• _Problem to work on_: Wherever the word "busFrame" occurs in the lines below, copy the whole line.

• _Provided material_:

/-- R196, R183: when the three reads of an examined scan step give settled frames, the step completes: the frequency is
appended exactly when the third frame is acceptable at scanCode, the index advances, and the scan ends exactly after the last
frequency of the band. -/
def Obligations.ScanStepExaminesOneFrequency : Prop :=
  ∀ (s : State) (m1 m2 m3 : Image) (rest : List ReadAnswer), s.scanActive = true →
    scanHz s ≤ maxHz (band s.w) → s.answers = .bytes m1 :: .bytes m2 :: .bytes m3 :: rest →
    settled m1 → settled m2 → settled m3 →
    ∃ t, exec .scanStep s = .next t ∧ committed t.w (scanHz s) (choosesHigh m1 m2) ∧
      decodesTo t.st m3 (choosesHigh m1 m2) ∧ t.scanIdx = s.scanIdx + 1#16 ∧
      (acceptable m3 s.scanCode.toNat → ∃ f : Freq, (f.toNat : Int) = scanHz s ∧ t.l = s.l ++ [f]) ∧
      (¬ acceptable m3 s.scanCode.toNat → t.l = s.l) ∧
      (scanHz s + 100000 ≤ maxHz (band s.w) → t.res = 7#4 ∧ t.scanActive = true) ∧
      (scanHz s + 100000 > maxHz (band s.w) → t.res = 8#4 ∧ t.scanActive = false) ∧ t.answers = rest

/-- R196, R201: an examined scan step completes for every answer of the oracle, with COMM_ERROR, SCAN_MORE or SCAN_DONE; it
writes only the tuning bits, Rd, rdValid, S, L, scanIdx, scanActive and res; COMM_ERROR clears scanActive and appends
nothing. -/
def Obligations.ScanStepFrame : Prop :=
  ∀ s : State, s.scanActive = true → scanHz s ≤ maxHz (band s.w) →
    ∃ t, exec .scanStep s = .next t ∧ (t.res = 3#4 ∨ t.res = 7#4 ∨ t.res = 8#4) ∧
      busFrame s { t with l := s.l, scanIdx := s.scanIdx, scanActive := s.scanActive } ∧
      onlyBits tuneBits s.w t.w ∧
      (t.res = 3#4 → t.scanActive = false ∧ t.l = s.l ∧ t.scanIdx = s.scanIdx) ∧
      (t.res ≠ 3#4 → t.scanIdx = s.scanIdx + 1#16 ∧ t.scanActive = decide (t.res = 7#4) ∧
        (t.l = s.l ∨ ∃ f : Freq, (f.toNat : Int) = scanHz s ∧ t.l = s.l ++ [f]))

/-- R197, R198: SCAN_BAND, issued with no other command between its steps, runs exactly 206 SCAN_STEPs in band 0 and 151 in
band 1 unless a COMM_ERROR ends it: after fewer it is still SCAN_MORE, and then it is SCAN_DONE, with C = 0 and the preset
list an increasing list of frequencies of the band's grid. -/
def Obligations.ScanBandExaminesTheWholeBand : Prop :=
  ∀ (lvl : Level) (s : State) (n : Nat), 0 < n → n ≤ (if band s.w then 151 else 206) →
    ∃ t, issuePseudo n (.scanBand lvl) s = .next t ∧
      (t.res = 3#4 ∨
        t.res = (if n = (if band s.w then 151 else 206) then 8#4 else 7#4) ∧ t.scanIdx.toNat = n ∧ t.c = 0 ∧
          t.l.Pairwise (fun f g => f.toNat < g.toNat) ∧
          ∀ f ∈ t.l, ∃ j < n, (f.toNat : Int) = minHz (band s.w) + (j : Int) * 100000)

/-- R194: SEARCH_STEPs issued in one direction from a P in the band while the result is PENDING end after at most SCAN_COUNT
steps, in COMPLETE, COMM_ERROR or STOP. -/
def Obligations.SearchLoopEnds : Prop :=
  ∀ (up : Bool) (lvl : Level) (cap : Bool) (s : State), minHz (band s.w) ≤ s.p.toNat → (s.p.toNat : Int) ≤ maxHz (band s.w) →
    ∃ t, issueWhile (.searchStep up lvl cap) .pending (if band s.w then 151 else 206) s = .next t ∧
      (t.res = 3#4 ∨ t.res = 5#4 ∨ t.res = 6#4)

/-- R188, for every configuration with well-formed bands (the bounds of band 1 are OPEN, 92_eei_decisions.md D10): a search
step that is not a RANGE_FAULT leaves P inside the bounds of the band in W. -/
def Obligations.SearchKeepsProbeInBandForEveryConfig : Prop :=
  ∀ k : Config, k.WellFormed = true → ∀ (up : Bool) (lvl : Level) (cap : Bool) (s : State),
    ∃ t, searchStepWith k up lvl cap s = .next t ∧
      (t.res = 11#4 ∨ (bounds k s.w).1 ≤ t.p.toNat ∧ (t.p.toNat : Int) ≤ (bounds k s.w).2)

/-! ## Presets -/

/-- R221: PRESET_NEXT. -/
def Obligations.PresetNextMovesTheCursorForward : Prop :=
  ∀ s : State,
    (s.l = [] → exec .presetNext s = .next { s with res := 10#4 }) ∧
    (s.l ≠ [] → fits (entry s.l ((s.c + 1) % s.l.length)) (injection s.w) → ∃ t, exec .presetNext s = .next t ∧
      t = { s with w := t.w, c := (s.c + 1) % s.l.length, res := 0#4, events := t.events } ∧
      committed t.w (entry s.l ((s.c + 1) % s.l.length)) (injection s.w) ∧ onlyBits pllBits s.w t.w ∧
      t.events = s.events ++ [.write 0x60#7 t.w, .settle 35]) ∧
    (s.l ≠ [] → ¬ fits (entry s.l ((s.c + 1) % s.l.length)) (injection s.w) →
      exec .presetNext s = .next { s with res := 11#4 })

/-- R222: PRESET_PREV. -/
def Obligations.PresetPrevMovesTheCursorBack : Prop :=
  ∀ s : State,
    (s.l = [] → exec .presetPrev s = .next { s with res := 10#4 }) ∧
    (s.l ≠ [] → fits (entry s.l ((s.c + s.l.length - 1) % s.l.length)) (injection s.w) →
      ∃ t, exec .presetPrev s = .next t ∧
        t = { s with w := t.w, c := (s.c + s.l.length - 1) % s.l.length, res := 0#4, events := t.events } ∧
        committed t.w (entry s.l ((s.c + s.l.length - 1) % s.l.length)) (injection s.w) ∧ onlyBits pllBits s.w t.w ∧
        t.events = s.events ++ [.write 0x60#7 t.w, .settle 35]) ∧
    (s.l ≠ [] → ¬ fits (entry s.l ((s.c + s.l.length - 1) % s.l.length)) (injection s.w) →
      exec .presetPrev s = .next { s with res := 11#4 })

/-- R223: PRESET_DELETE, from a cursor inside the list (44_presets.md R225): EMPTY on an empty list; the last entry goes with no
bus event; otherwise the entry goes, the cursor is clamped, and setStation re-tunes to the entry now at the cursor. -/
def Obligations.PresetDeleteRemovesAndRetunes : Prop :=
  ∀ s : State, cursorOk s = true →
    (s.l = [] → exec .presetDelete s = .next { s with res := 10#4 }) ∧
    (s.l.length = 1 → exec .presetDelete s = .next { s with l := [], c := 0, res := 0#4 }) ∧
    (2 ≤ s.l.length → inTunableRange (entry (afterDelete s).1 (afterDelete s).2) →
      ∃ t, exec .presetDelete s = .next t ∧ (t.res = 0#4 ∨ t.res = 2#4 ∨ t.res = 3#4) ∧
        busFrame s { t with l := s.l, c := s.c } ∧ t.l = (afterDelete s).1 ∧ t.c = (afterDelete s).2 ∧
        mute t.w = false ∧ searchMode t.w = false ∧ onlyBits stationBits s.w t.w ∧
        (t.res ≠ 3#4 → ∃ v, committed t.w (entry (afterDelete s).1 (afterDelete s).2) v)) ∧
    (2 ≤ s.l.length → ¬ inTunableRange (entry (afterDelete s).1 (afterDelete s).2) →
      exec .presetDelete s = .next { s with res := 11#4 })

/-- R226, R246, for every capacity (PRESET_CAP is OPEN, D25): at a full list an accepted scan step ends in PRESET_FULL, with
the scan over, the index where it was and L unchanged; below the capacity the frequency is appended. -/
def Obligations.FullPresetListEndsTheScan : Prop :=
  ∀ (n : Nat) (s : State) (m1 m2 m3 : Image) (rest : List ReadAnswer), s.scanActive = true →
    scanHz s ≤ maxHz (band s.w) → s.answers = .bytes m1 :: .bytes m2 :: .bytes m3 :: rest →
    settled m1 → settled m2 → settled m3 → acceptable m3 s.scanCode.toNat →
    (s.l.length = n → ∃ t, scanStepWith { params with presetCap := some n } s = .next t ∧ t.res = 13#4 ∧
      t.scanActive = false ∧ t.scanIdx = s.scanIdx ∧ t.l = s.l) ∧
    (s.l.length < n → ∃ t, scanStepWith { params with presetCap := some n } s = .next t ∧
      (t.res = 7#4 ∨ t.res = 8#4) ∧ ∃ f : Freq, (f.toNat : Int) = scanHz s ∧ t.l = s.l ++ [f])

/-- R187, R226, R246, for every capacity (PRESET_CAP is OPEN, D25): at a full list an accepted search step with capture ends in
PRESET_FULL, with the station tuned and unmuted and L unchanged; without capture it is COMPLETE with L unchanged, and below
the capacity it is COMPLETE with P appended. -/
def Obligations.FullPresetListEndsTheSearchStep : Prop :=
  ∀ (n : Nat) (up : Bool) (lvl : Level) (s : State) (m1 m2 m3 m4 m5 m6 : Image) (rest : List ReadAnswer), ¬ wraps up s →
    s.answers = .bytes m1 :: .bytes m2 :: .bytes m3 :: .bytes m4 :: .bytes m5 :: .bytes m6 :: rest →
    settled m1 → settled m2 → settled m3 → settled m4 → settled m5 → settled m6 → acceptable m3 (codeOf lvl) →
    (s.l.length = n →
      (∃ t, searchStepWith { params with presetCap := some n } up lvl true s = .next t ∧ t.res = 13#4 ∧ t.l = s.l ∧
        (t.p.toNat : Int) = probeHz up s ∧ mute t.w = false ∧ searchMode t.w = false ∧
        committed t.w (probeHz up s) (choosesHigh m4 m5) ∧ decodesTo t.st m6 (choosesHigh m4 m5) ∧ t.rd = m6 ∧
        writes t.events = writes s.events + 6 ∧ t.answers = rest) ∧
      ∃ t, searchStepWith { params with presetCap := some n } up lvl false s = .next t ∧ t.res = 6#4 ∧ t.l = s.l) ∧
    (s.l.length < n → ∃ t, searchStepWith { params with presetCap := some n } up lvl true s = .next t ∧ t.res = 6#4 ∧
      t.l = s.l ++ [t.p] ∧ (t.p.toNat : Int) = probeHz up s)

/-- R225: after every command an empty list has cursor 0, and a nonempty one a cursor inside it. -/
def Obligations.EveryCommandKeepsTheCursorValid : Prop :=
  ∀ (i : Instr) (s t : State), (s.l = [] → s.c = 0) → (s.l ≠ [] → s.c < s.l.length) → exec i s = .next t →
    (t.l = [] → t.c = 0) ∧ (t.l ≠ [] → t.c < t.l.length)

/-! ## Whole-machine rules -/

/-- R37: only SEARCH_STEP writes P, and P is 87500000 at reset. -/
def Obligations.OnlySearchStepWritesTheProbe : Prop :=
  State.reset.p.toNat = 87500000 ∧
  ∀ (i : Instr) (s t : State), exec i s = .next t → t.p ≠ s.p → ∃ up lvl cap, i = .searchStep up lvl cap

/-- R38: only SCAN_BEGIN and SCAN_STEP write the scan registers, which are 0 at reset. -/
def Obligations.OnlyScanCommandsWriteTheScanRegisters : Prop :=
  (State.reset.scanActive = false ∧ State.reset.scanIdx = 0#16 ∧ State.reset.scanCode = 0#2) ∧
  ∀ (i : Instr) (s t : State), exec i s = .next t →
    (t.scanActive ≠ s.scanActive ∨ t.scanIdx ≠ s.scanIdx ∨ t.scanCode ≠ s.scanCode) →
    i = .scanStep ∨ ∃ lvl, i = .scanBegin lvl

/-- R39: what each command does to L. SCAN_BEGIN empties it. SCAN_STEP appends the examined frequency at the end exactly when
the step advanced the index and its last frame is settled and acceptable at scanCode, and else leaves L. SEARCH_STEP appends P
exactly when it is COMPLETE with capture, and else leaves L. PRESET_DELETE removes the entry at the cursor unless it is a
RANGE_FAULT. Every other command leaves L. L is empty at reset. -/
def Obligations.WritersOfThePresetList : Prop :=
  State.reset.l = [] ∧ ∀ (i : Instr) (s t : State), exec i s = .next t → presetsAfter i s t

/-- R41: only OPTIMIZE writes resSide; res and resSide are 0 at reset. -/
def Obligations.OnlyOptimizeWritesTheResultSide : Prop :=
  (State.reset.res = 0#4 ∧ State.reset.resSide = false) ∧
  ∀ (i : Instr) (s t : State), exec i s = .next t → t.resSide ≠ s.resSide → ∃ f, i = .optimize f

/-- R125: XTAL, PLLREF and W[4][5:0] hold their constants at reset, and no command writes them, in any state. -/
def Obligations.NoCommandWritesTheConstantBits : Prop :=
  (xtal State.reset.w = true ∧ pllRef State.reset.w = false ∧ getField State.reset.w.b4 0 6 = 0#6) ∧
  ∀ (i : Instr) (s t : State), exec i s = .next t →
    xtal t.w = xtal s.w ∧ pllRef t.w = pllRef s.w ∧ getField t.w.b4 0 6 = getField s.w.b4 0 6

/-- R286, R292: the bus events of a command. The history only grows; each Write has its Settle; no command exceeds its limits;
and a command that does not end in COMM_ERROR has the Write count of the table and a Read count in its range. -/
def Obligations.BusEventsPerCommand : Prop :=
  ∀ (i : Instr) (s t : State), exec i s = .next t → ∃ h, t.events = s.events ++ h ∧ settles h = writes h ∧
    writes h ≤ (busLimits i).1 ∧ reads h ≤ (busLimits i).2 ∧
    (t.res ≠ 3#4 → writes h = (busCounts i s t).1 ∧ (busCounts i s t).2.1 ≤ reads h ∧ reads h ≤ (busCounts i s t).2.2)

/-- R51, R61, R283, R285: an invariant of every step: in the history every Write and Read goes to CHIP_ADDR, every Write is
followed at once by Settle(35), every Read asks for five bytes, and every image sent holds the constants of R22. -/
def Obligations.EveryStepKeepsTheBusDiscipline : Prop :=
  ∀ s t : State, imageConst s.w = true → historyOk params s.events = true → historyImages s.events = true →
    step s = .next t →
    imageConst t.w = true ∧ historyOk params t.events = true ∧ historyImages t.events = true

/-- R45 and what R37, R39 and R241 add to it: an invariant of every step. -/
def Obligations.EveryStepKeepsTheInvariant : Prop := ∀ s t : State, Inv s → step s = .next t → Inv t

/-- The invariant and the bus discipline hold at reset (R45, R271). -/
def Obligations.ResetMeetsTheInvariants : Prop :=
  Inv State.reset ∧ historyOk params State.reset.events = true ∧ historyImages State.reset.events = true

/-- R270, R271: the state after reset, field by field, and its views; under any well-formed configuration P is BAND0_MIN_HZ. -/
def Obligations.ResetLeavesTheStatedValues : Prop :=
  (∀ k : Config, k.WellFormed = true → ((State.resetWith k).p.toNat : Int) = k.band0MinHz) ∧
  State.reset.w = ⟨0x00#8, 0x00#8, 0x00#8, 0x10#8, 0x00#8⟩ ∧ State.reset.rd = ⟨0x00#8, 0x00#8, 0x00#8, 0x00#8, 0x00#8⟩ ∧
  State.reset.rdValid = false ∧
  State.reset.st = ⟨false, false, false, false, 0#7, 0#4, false, 0#32⟩ ∧ State.reset.p = 87500000#27 ∧
  State.reset.scanActive = false ∧ State.reset.scanIdx = 0#16 ∧ State.reset.scanCode = 0#2 ∧ State.reset.l = [] ∧
  State.reset.c = 0 ∧ State.reset.res = 0#4 ∧ State.reset.resSide = false ∧ State.reset.events = [] ∧
  (observe State.reset).views =
    ⟨false, false, false, false, false, false, false, .low, false, 87500000, 108000000, false, 0#2⟩
end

• _Response for this exercise_:
      busFrame s { t with l := s.l, scanIdx := s.scanIdx, scanActive := s.scanActive } ∧
        busFrame s { t with l := s.l, c := s.c } ∧ t.l = (afterDelete s).1 ∧ t.c = (afterDelete s).2 ∧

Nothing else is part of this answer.